I got caught up in a bit of modelling work this week. It wasn't intentional. No contracts were signed, and no money changed hands either, which was a good thing. It took the pressure off. Relaxed and unofficial, on Wednesday evening – for about an hour or so – I became the face of a Soho pizza joint. And though that had never been my plan, I have to say I quite enjoyed the experience.

I was early for my singing audition that night and I'd spotted a quiet little pizzeria on a twee corner in Soho. The naughty stink of the melting cheese had lassoed me and hauled me in and soon an Italian-looking English girl was leading me to a seat – crucially – in the window. I ordered some kind of authentic Italian beer and a Margherita and sat tapping my pen into my notepad, wondering what I could write about column-wise. Occasionally I would look out of the window, too. Gaze at the festive humans as they bustled about the dregs of Christmas. My pizza came; saliva dripped from my fat, wet lips and sizzled on to its piping-hot toppings; I tucked in.

I go into a trance when I eat something as good for the soul as a pizza, and that happened now. I hacked off ear-sized chunks with my knife and fingers and stretched them into my mouth, the strings of cheese pinging as I threw my head back in the glory of it all. I'd put away about half of it before I opened my eyes to locate my beer. And it was now that I saw that, beyond my Peroni, I was being watched.
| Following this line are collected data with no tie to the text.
-- ==== Sys2Proof/Machine/NetBase.lean ====
section
/-!
DEFINITION. Machine/NetBase.lean: what a connection does as its operations complete: answers, acknowledgements, checkpoints
(11_network.md, R82, R83, R325, R329, R342, R349 to R352, R357, R358; 04_durability.md, R108).
-/
namespace Sys2Proof.Machine

/-- PSN and MSN arithmetic. -/
abbrev psnMod : Nat := 16777216

/-- The address of an Ethernet port in the port table. -/
def portKey (mac p : Nat) : Nat := 4 * mac + p

/-- An Ethernet port. -/
def State.ethPort (s : State) (mac p : Nat) : EthPort := s.net.ports.getD (portKey mac p) {}

/-- Set an Ethernet port. -/
def State.setEthPort (s : State) (mac p : Nat) (v : EthPort) : State :=
  { s with net := { s.net with ports := s.net.ports.put {} (portKey mac p) v } }

/-- The page of a MAC's block. -/
def macPage (mac : Nat) : Nat := 0x18 + mac

/-- Send a frame, or keep it in egress while its priority is paused (R329); a port whose link is down sends nothing. -/
def State.sendFrameEth (s : State) (f : NetFrame) : State :=
  let p := s.ethPort f.mac f.port
  if !p.link then s
  else if p.pausedRx.has f.prio then s.setEthPort f.mac f.port { p with egress := p.egress ++ [f] }
  else (s.emit (.frame f)).bump (Ctr.E_CNT_TX_PKT (macPage f.mac) f.port)

/-- A connection. -/
def State.conn (s : State) (slot : Nat) : Option Conn := s.net.conns.find? slot

/-- Store a connection. -/
def State.setConn (s : State) (slot : Nat) (c : Conn) : State := { s with net := { s.net with conns := s.net.conns.insert slot c } }

/-- A frame of a connection, by its route (R325). -/
def Conn.frame (c : Conn) (w : NetOut) : NetFrame :=
  { mac := c.route.mac, port := c.route.port, prio := c.route.prio, dstMac := c.route.dstMac, vlan := c.route.vlan,
    dscp := c.route.dscp, dstIp := c.route.dstIp, udpSrc := c.udpSrc, what := w }

/-- An operation of the connection leaves: its epoch's count falls (R358). -/
def State.epochLeave (s : State) (o : NetOp) : State :=
  match o.epoch with
  | none => s
  | some e => { s with net := { s.net with counts := s.net.counts.set e (s.net.counts.getD e 0 - 1) } }

/-- Send an ACK for the latest completed message (R352). -/
def State.sendAck (s : State) (slot : Nat) (c : Conn) : State :=
  (s.sendFrameEth (c.frame (.ack c.reqQpn c.donePsn c.msn))).setConn slot { c with ackCount := 0 }

/-- The answer of an operation is abandoned; line reads that have not begun never do (R342, R351). -/
def NetOp.abandon (o : NetOp) : NetOp := { o with abandoned := true, left := if o.kind == 1 && !o.begun then 0 else o.left }

/-- A NAK with 0x61, 0x62 or 0x63 is decided: the connection enters ERROR, its resource entries are freed, its answers abandoned
(R342). -/
def State.nakError (s : State) (slot : Nat) (c : Conn) (syndrome psn : Nat) : State :=
  let c := { c with error := true, res := [], wr := none, ops := c.ops.map NetOp.abandon }
  let s := (s.sendFrameEth (c.frame (.nak c.reqQpn syndrome psn c.msn))).setConn slot c
  if syndrome = 0x61 then s.bump Ctr.NET_CNT_NAK_INV else if syndrome = 0x62 then s.bump Ctr.NET_CNT_NAK_ACC else s

/-- A message has completed (R349, R352): MSN advances; an ACK goes at NET_ACK.COUNT or where the packet asks for one. -/
def State.messageDone (s : State) (slot : Nat) (c : Conn) (psn : Nat) (ackReq : Bool) : State :=
  let c := { c with msn := (c.msn + 1) % psnMod, donePsn := psn, ackSince := if c.ackCount = 0 then s.now else c.ackSince,
                    ackCount := c.ackCount + 1 }
  if ackReq || decide (max 1 (s.fld Reg.NET_ACK Fld.NET_ACK_COUNT) ≤ c.ackCount) then s.sendAck slot c else s.setConn slot c

/-- First line of an access. -/
def NetOp.firstLine (o : NetOp) : Nat := o.addr / 64

/-- Lines an access of `len` bytes at `addr` spans. -/
def linesSpan (addr len : Nat) : Nat := if len = 0 then 0 else (addr + len - 1) / 64 + 1 - addr / 64

/-- Byte `k` of the answer of a READ. -/
def NetOp.byte (o : NetOp) (k : Nat) : Byte :=
  let a := o.addr + k
  match o.got.find? (a / 64 - o.addr / 64) with
  | some (d, _) => BitVec.ofNat 8 (d.toNat / 2 ^ (8 * (a % 64)))
  | none => 0

/-- Response packets of a READ. -/
def readPkts (mtu len : Nat) : Nat := max 1 (ceilDiv len mtu)

/-- The lines that response packet `i` needs, by number. -/
def NetOp.pktLines (o : NetOp) (mtu i : Nat) : List Nat :=
  let lo := o.addr + mtu * i
  let n := min mtu (o.len - mtu * i)
  (List.range (linesSpan lo n)).map (fun k => lo / 64 - o.addr / 64 + k)

/-- The opcode of response packet `i` of `n` (R331). -/
def readOpcode (i n : Nat) : Nat := if n = 1 then 0x10 else if i = 0 then 0x0D else if i + 1 = n then 0x0F else 0x0E

/-- The checkpoint of a connection (R108, R142), `ahead` messages counted as completed. -/
def Conn.ckpt (c : Conn) (ahead : Nat) : Ckpt :=
  { qpn := c.qpn, epsn := c.epsn, msn := (c.msn + ahead) % psnMod,
    reads := c.res.filterMap (fun r => match r with | .read p l v => some (p, l, v) | _ => none),
    atomics := c.res.filterMap (fun r => match r with | .atomic p o => some (p, o) | _ => none) }

/-- A connection that ends leaves its slot once its operations are gone (R337). -/
def State.connGone (s : State) (slot : Nat) : State :=
  match s.conn slot with
  | some c =>
    if c.closing && c.ops.isEmpty && !c.twinWait then
      { s with net := { s.net with conns := s.net.conns.erase slot, cached := s.net.cached.erase slot } }
    else s
  | none => s

/-- Remove an operation of a connection. -/
def State.dropOp (s : State) (slot serial : Nat) : State :=
  match s.conn slot with
  | none => s
  | some c =>
    let s := match c.ops.find? (fun o => o.serial == serial) with
      | some o => s.epochLeave o
      | none => s
    (s.setConn slot { c with ops := c.ops.filter (fun o => o.serial != serial) }).connGone slot

/-- Ask for the line reads of a READ (R83). -/
def State.beginRead (s : State) (slot : Nat) (o : NetOp) : State :=
  (List.range (linesSpan o.addr o.len)).foldl (fun s k =>
    (s.request ⟨2, o.firstLine + k, .read, .rdma slot o.serial k, false⟩).1) s

/-- Change an operation of a connection. -/
def State.setOp (s : State) (slot : Nat) (o : NetOp) : State :=
  match s.conn slot with
  | none => s
  | some c => s.setConn slot { c with ops := c.ops.map (fun p => if p.serial == o.serial then o else p) }

/-- Send the response packets of a READ whose lines are there (R351, R352, R357); `n` bounds the loop. -/
def State.sendReads : Nat → State → Nat → Nat → State
  | 0, s, _, _ => s
  | n + 1, s, slot, serial =>
    match s.conn slot with
    | none => s
    | some c =>
      match c.ops.find? (fun o => o.serial == serial) with
      | none => s
      | some o =>
        let total := readPkts c.mtu o.len
        if o.abandoned || total ≤ o.sentPkts then s else
        let ls := o.pktLines c.mtu o.sentPkts
        if !ls.all (fun k => o.got.has k) then s
        else if ls.any (fun k => match o.got.find? k with | some (_, p) => p | none => false) then
          let s := s.logRec LogT.net Src.net Cls.minor ([BitVec.ofNat 32 c.qpn] ++ lohi (o.addr + c.mtu * o.sentPkts))
          (s.bump Ctr.NET_CNT_POISON).nakError slot c 0x63 ((o.psn + o.sentPkts) % psnMod)
        else
          let data := (List.range (min c.mtu (o.len - c.mtu * o.sentPkts))).map (fun k => o.byte (c.mtu * o.sentPkts + k))
          let s := s.sendFrameEth (c.frame (.readResp c.reqQpn ((o.psn + o.sentPkts) % psnMod) c.msn
            (readOpcode o.sentPkts total) data))
          (s.setOp slot { o with sentPkts := o.sentPkts + 1 }).sendReads n slot serial

/-- Move a connection's operations on, oldest first: complete WRITEs and ATOMICs in order (R82), begin READs that no WRITE or ATOMIC
precedes (R83), send and finish READs in order; `n` bounds the loop. -/
def State.connStep : Nat → State → Nat → State
  | 0, s, _ => s
  | n + 1, s, slot =>
    match s.conn slot with
    | none => s
    | some c =>
      match c.ops.find? (fun o => o.abandoned && decide (o.left = 0)) with
      | some o => (s.dropOp slot o.serial).connStep n slot
      | none =>
        let live := c.ops.filter (fun o => !o.abandoned)
        match live.find? (fun o => o.kind == 1 && !o.begun && (live.takeWhile (fun p => p.serial != o.serial)).all (fun p => p.kind == 1)) with
        | some o => ((s.setOp slot { o with begun := true }).beginRead slot o).connStep n slot
        | none =>
          match live with
          | [] => s.connGone slot
          | o :: _ =>
            if o.kind = 0 then
              if o.left ≠ 0 then s
              else if o.ends then ((s.messageDone slot c o.psnEnd o.ackReq).dropOp slot o.serial).connStep n slot
              else (s.dropOp slot o.serial).connStep n slot
            else if o.kind = 2 then
              if o.left ≠ 0 then s
              else
                match o.got.find? 0 with
                | some (d, p) =>
                  if p then
                    let s := s.logRec LogT.net Src.net Cls.minor ([BitVec.ofNat 32 c.qpn] ++ lohi o.addr)
                    ((s.bump Ctr.NET_CNT_POISON).nakError slot c 0x63 o.psn).connStep n slot
                  else
                    let orig : BitVec 64 := BitVec.ofNat 64 d.toNat
                    let c := { c with msn := (c.msn + 1) % psnMod, donePsn := o.psnEnd, ackCount := 0,
                                      res := c.res.map (fun r => match r with
                                        | .atomic q v => if q = o.psn then .atomic q orig else .atomic q v
                                        | r => r) }
                    let s := (s.sendFrameEth (c.frame (.atomicAck c.reqQpn o.psn c.msn orig))).setConn slot c
                    (s.dropOp slot o.serial).connStep n slot
                | none => s
            else
              let s := s.sendReads (readPkts c.mtu o.len + 1) slot o.serial
              match s.conn slot with
              | none => s
              | some c' =>
                match c'.ops.find? (fun p => p.serial == o.serial) with
                | none => s
                | some o' =>
                  if !o'.abandoned && decide (readPkts c'.mtu o'.len ≤ o'.sentPkts) then
                    let fresh := decide ((o'.psnEnd + psnMod - c'.donePsn) % psnMod < 8388608) && o'.psnEnd != c'.donePsn
                    let c' := { c' with msn := if fresh then (c'.msn + 1) % psnMod else c'.msn,
                                        donePsn := if fresh then o'.psnEnd else c'.donePsn, ackCount := if fresh then 0 else c'.ackCount,
                                        res := c'.res.filter (fun r => match r with | .read q _ _ => q != o'.psn | _ => true) }
                    let s := (s.setConn slot c').dropOp slot o'.serial
                    let s := if s.mode.mode == .serve then s.handNew 0x09 [.ckpt (c'.ckpt 0)] else s
                    s.connStep n slot
                  else s

/-- Move a connection on as far as it goes. -/
def State.connRun (s : State) (slot : Nat) : State :=
  match s.conn slot with
  | none => s
  | some c => s.connStep (4 * c.ops.length + 4) slot

/-- A line of an operation has completed: its data for a READ, its original value for an ATOMIC (R357). -/
def State.netLine (s : State) (slot serial idx : Nat) (res : Option (Line × Bool)) : State :=
  match s.conn slot with
  | none => s
  | some c =>
    match c.ops.find? (fun o => o.serial == serial) with
    | none => s
    | some o =>
      let o := { o with left := o.left - 1, got := match res with
        | some r => o.got.insert idx r
        | none => o.got }
      (s.setOp slot o).connRun slot

/-! ## Setup and teardown with the twin gone (R335, R336, R362) -/

/-- The REP goes out: the connection is in RTS (R336). -/
def State.sendRep (s : State) (slot : Nat) (c : Conn) : State :=
  (s.setConn slot { c with rts := true }).sendFrameEth (c.frame (.cmRep c.qpn c.respRes))

/-- Nothing more is waited for of the twin for the end of a connection (R337, R362). -/
def State.endsHere (s : State) (slot : Nat) (c : Conn) : State :=
  let s := s.setConn slot { c with twinWait := false, drepOwed := false }
  (if c.drepOwed then s.sendFrameEth (c.frame (.cmDrep c.reqQpn)) else s).connGone slot

/-- Setups and teardowns that waited for the twin go on without it. -/
def State.connsAlone (s : State) : State :=
  s.net.conns.cells.foldl (fun s c =>
    if c.2.own && !c.2.rts && !c.2.closing then s.sendRep c.1 c.2
    else if c.2.twinWait then s.endsHere c.1 c.2
    else s) s

end Sys2Proof.Machine
end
A small crowd of people had assembled and were peering through the window at me. Or at least some were. Others were looking at the menu. There was a stand-off. Me looking at them, my latest fistful of pizza hovering by my mouth; them plainly scrutinising me. What were they looking for? I blinked. More saliva fell on to my plate. I blinked again. And then I chowed back the pizza. And immediately, as if I'd fired a starter-pistol, in they came. Them, and another couple who had been watching, too, a bit further down. I was in my bubble, sure, but even so, it was blindingly obvious what was happening here: these people were coming into the pizzeria because of how much I was enjoying the food.

I'd never really thought of the window-fronts of pizzerias as advertising. But, of course, it's exactly what they are. Why spend thousands of pounds on a mural of a traditional Italian family getting lashed and guzzling calzone? Much better to slap a window up and get a portly columnist to openly enjoy a Margherita behind it. Nature's advertising. Like the star of my own animated billboard, I licked my lips and slapped my belly and rammed another slice in. If I'm the face of this joint, I thought, I'm determined to make a good fist of it.

I looked around me and noticed the place had really filled up during my 'stint'. I felt a great sense of professional pride and tried to get more folk through the doors by licking my lips more and pointing to my plate and nodding and thumbs-upping the waitresses. I breathed hard on the window, too, and wrote "the pizzas here are second to none" into the condensation. This was no longer a quiet, little pizzeria. Thanks to my campaign it was now rammed, as people from all walks of life pointed over at me and explained to anyone with an apron on that "I'll have what he's having".

I had finished my pizza now. I lifted my T-shirt up and pointed to my tummy as if to say "that did the job" and some workmen from across the road downed tools and strolled over, but by now the queue was going round the block so they wouldn't stand a chance. Just as Twiggy had done for M&S before me, I had turned round this innocuous Italian eatery's fortunes.

I wiped the corners of my mouth with a napkin and waddled to the till. It was time to discuss payment.